Task to carry out: The answer is a single number: the count of lines below in which the word "else" appears.
[Opening Material provided section]
-- ==== Sys2Proof/Machine/Rescale.lean ====
section
/-! DEFINITION. FP32 arithmetic with RNE and subnormals kept, on bits, and the RESCALE operator (R245). -/

namespace Sys2Proof.Machine

/-- An exact FP32 result rounded once by RNE. -/
def rn32 (r : FRes) : Nat := (r.deliver .fp32 .rne 0 false).1
/-- FP32 bits as a value. -/
def v32 (b : Nat) : FVal := FFmt.fp32.decode b
def isNan32 (b : Nat) : Bool := (v32 b).isNan
def add32 (a b : Nat) : Nat := rn32 (fAdd .rne (v32 a) (v32 b))
def mul32 (a b : Nat) : Nat := rn32 (fMul (v32 a) (v32 b))
def fma32 (a b c : Nat) : Nat := rn32 (fFma .rne (v32 a) (v32 b) (v32 c))
def max32 (a b : Nat) : Nat := (fMinMax .fp32 false true a b).1
def nan32 : Nat := 0x7FC00000
def one32 : Nat := 0x3F800000
def negInf32 : Nat := 0xFF800000

/-- The exact difference of two values that are no NaN; of equal infinities a NaN. -/
def exactSub (x y : FVal) : FVal :=
  match x, y with
  | .inf a, .inf b => if a == b then .nan false else .inf a
  | .inf a, _ => .inf a
  | _, .inf b => .inf (!b)
  | .num _ _ ex, .num _ _ ey =>
    let q := min ex ey
    let d := x.scaled q - y.scaled q
    .num (decide (d < 0)) d.natAbs q
  | _, _ => .nan false

/-- RN(exp2(a − m)), the difference exact. -/
def weight32 (a m : Nat) : Nat := rn32 (fExp2 (exactSub (v32 a) (v32 m)))

/-- RESCALE of two triples of FP32 words, the left one of the lower rank (R245). -/
def rescale (l r : Nat × Nat × List Nat) : Nat × Nat × List Nat :=
  let (m1, s1, v1) := l
  let (m2, s2, v2) := r
  if isNan32 m1 || isNan32 m2 then (nan32, nan32, v1.map (fun _ => nan32))
  else
    let m := max32 m1 m2
    if m = negInf32 then (m, 0, v1.map (fun _ => 0))
    else
      let a1 := weight32 m1 m
      let a2 := weight32 m2 m
      let one := fun (x y : Nat) => fma32 a1 x (mul32 a2 y)
      (m, one s1 s2, (v1.zip v2).map (fun (x, y) => one x y))

end Sys2Proof.Machine
end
[Closing Material provided section]
Answer to the problem: 3